Prestanome, testa di paglia, uomo di legno: burattini a parte, a grandi linee tutti sanno chi è il “parafulmine” che svolge il ruolo di amministratore senza esserlo davvero, mentre in realtà chi comanda è un diverso soggetto, cioè l’amministratore di fatto. Il vero problema sorge quando si tratta di attribuirgli le sue responsabilità civili e penali, ad esempio per appropriazioni indebite, frodi commerciali o illeciti fiscali.
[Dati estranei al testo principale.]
/-- An accepted set updates the port record (R25) and leaves the sample-loss state RUNNING. At the end of a loss the fail-safe
state becomes FS_A while the demand state is LOST and NORMAL otherwise, and the channels move by the rows of R47 before any
block takes the set (R31, R46). The five blocks then take the set, each once and in some order (R25), and nothing but they
and what they write to changes. The open order is the model's (log 3). -/
def Obligations.AcceptedSetUpdatesThePort : Prop :=
  ∀ (s : State) (bytes : List Byte), AcceptsSet s bytes → ∃ t, exec (.sampleSetArrival bytes) s = .next t ∧
    t.sample = { s.sample with
      loss := .running
      gaps := if s.sample.loss = .running
        then min (s.sample.gaps + (sampleSeq bytes - s.sample.lastSeq.getD 0 - 1).toNat) 65535 else s.sample.gaps
      accepted := min (s.sample.accepted + 1) 65535
      lastSeq := some (sampleSeq bytes)
      lastTime := some s.timeBase
      lossStart := some s.timeBase
      inputs := t.sample.inputs } ∧
    t.valve.composedAt = some s.timeBase ∧ ChangesOnly acceptedSetParts s t ∧
    ∃ (u : State) (order : List (State → State)),
      order.Perm [estimatorTakesSet, arbiterTakesSet, airTakesSet, rollTakesSet, tyresTakeSet] ∧
      t = (order.foldl (fun x take => take x) u).spend ∧ ChangesOnly [.sample, .arbiter] s u ∧ u.sample = t.sample ∧
      t.arbiter.failSafe = u.arbiter.failSafe ∧ (s.sample.loss ≠ .lost → u.arbiter = s.arbiter) ∧
      (s.sample.loss = .lost →
        let now : FailSafe := if s.link.state = .lost then .fsA else .normal
        u.arbiter = { s.arbiter with failSafe := now, channels := u.arbiter.channels } ∧
        ∀ c,
          let r := chan s c
          let out : Prop := r.state = .hold ∨ (r.state = .backup ∧ r.reason = some .failsafe)
          let moved := fun (st : ChanState) (reason : Option BackupReason) =>
            { r with state := st, reason := reason, holdTimer := none, deviation := none }
          chan u c = if s.arbiter.failSafe = now then r
            else if now = .fsA ∧ t1FsaBackup s.tables.t1 c = true then
              if r.state = .active ∨ out then moved .backup (some .failsafe) else r
            else if out then moved .start none else r)

/-- The record of each input on an accepted set, `v` being its clamped value (R26, R27): the range of its quantity bounds the
value, the value in range is unchanged, and the status moves by the fault mark as the table of R27 sets out. -/
def Obligations.InputsFollowTheirFaultMarks : Prop :=
  ∀ (s : State) (bytes : List Byte), AcceptsSet s bytes → ∃ t, exec (.sampleSetArrival bytes) s = .next t ∧ ∀ i : Fin 16,
    let lo : Int := if i.val = 11 then -2000 else 0
    let hi : Int := if i.val = 5 ∨ i.val = 6 then 1200 else if i.val = 11 then 2000 else if 12 ≤ i.val then 20000 else 1000
    let v : Int := if sampleValue bytes i < lo then lo else if hi < sampleValue bytes i then hi else sampleValue bytes i
    let before := input s i
    let after := input t i
    (before.status = .disabled → after = before) ∧
    (sampleMark bytes i = false → before.status ≠ .disabled →
      after.status = .valid ∧ after.value = v ∧ after.lastGood = some v ∧ after.holdStart = none) ∧
    (sampleMark bytes i = true → before.status = .valid →
      after.status = .held ∧ after.holdStart = some s.timeBase ∧ after.lastGood = before.lastGood ∧
        ∀ g, before.lastGood = some g → after.value = g) ∧
    (sampleMark bytes i = true → before.status = .held → ∀ h, before.holdStart = some h →
      after = if 100 ≤ (s.timeBase - h).toNat then { before with status := .invalid, holdStart := none } else before) ∧
    (sampleMark bytes i = true → before.status = .invalid → after = before)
Cosa rischia l’amministratore di fatto, visto che non è lui l’organo che ricopre formalmente la carica?

Amministratore di fatto: il fenomeno

In una situazione fisiologica e perfettamente legale la figura dell’amministratore di diritto coincide con quella dell’amministratore di fatto: è il medesimo soggetto, legittimamente nominato dall’assemblea dei soci, che in forza dell’incarico ricevuto si occupa di amministrare la società in tutti i suoi vari aspetti: stipulare contratti, eseguire i pagamenti, elaborare le strategie produttive e di sviluppo commerciale e così via (tenendo presente che nelle aziende di maggiori dimensioni spesso non opera un amministratore unico, bensì un consiglio di amministrazione).

Invece in molte società che operano al di fuori degli schemi legali si crea volutamente un’artificiosa scissione tra l’amministratore formale – colui che appare come tale, e risulta presente nel Registro delle imprese – e l’amministratore di fatto: questo soggetto non compare ufficialmente (potremmo dire che “sta dietro”), ma in realtà è colui che decide tutto ciò che conta nell’azienda e dunque ha effettivamente in mano le redini della gestione.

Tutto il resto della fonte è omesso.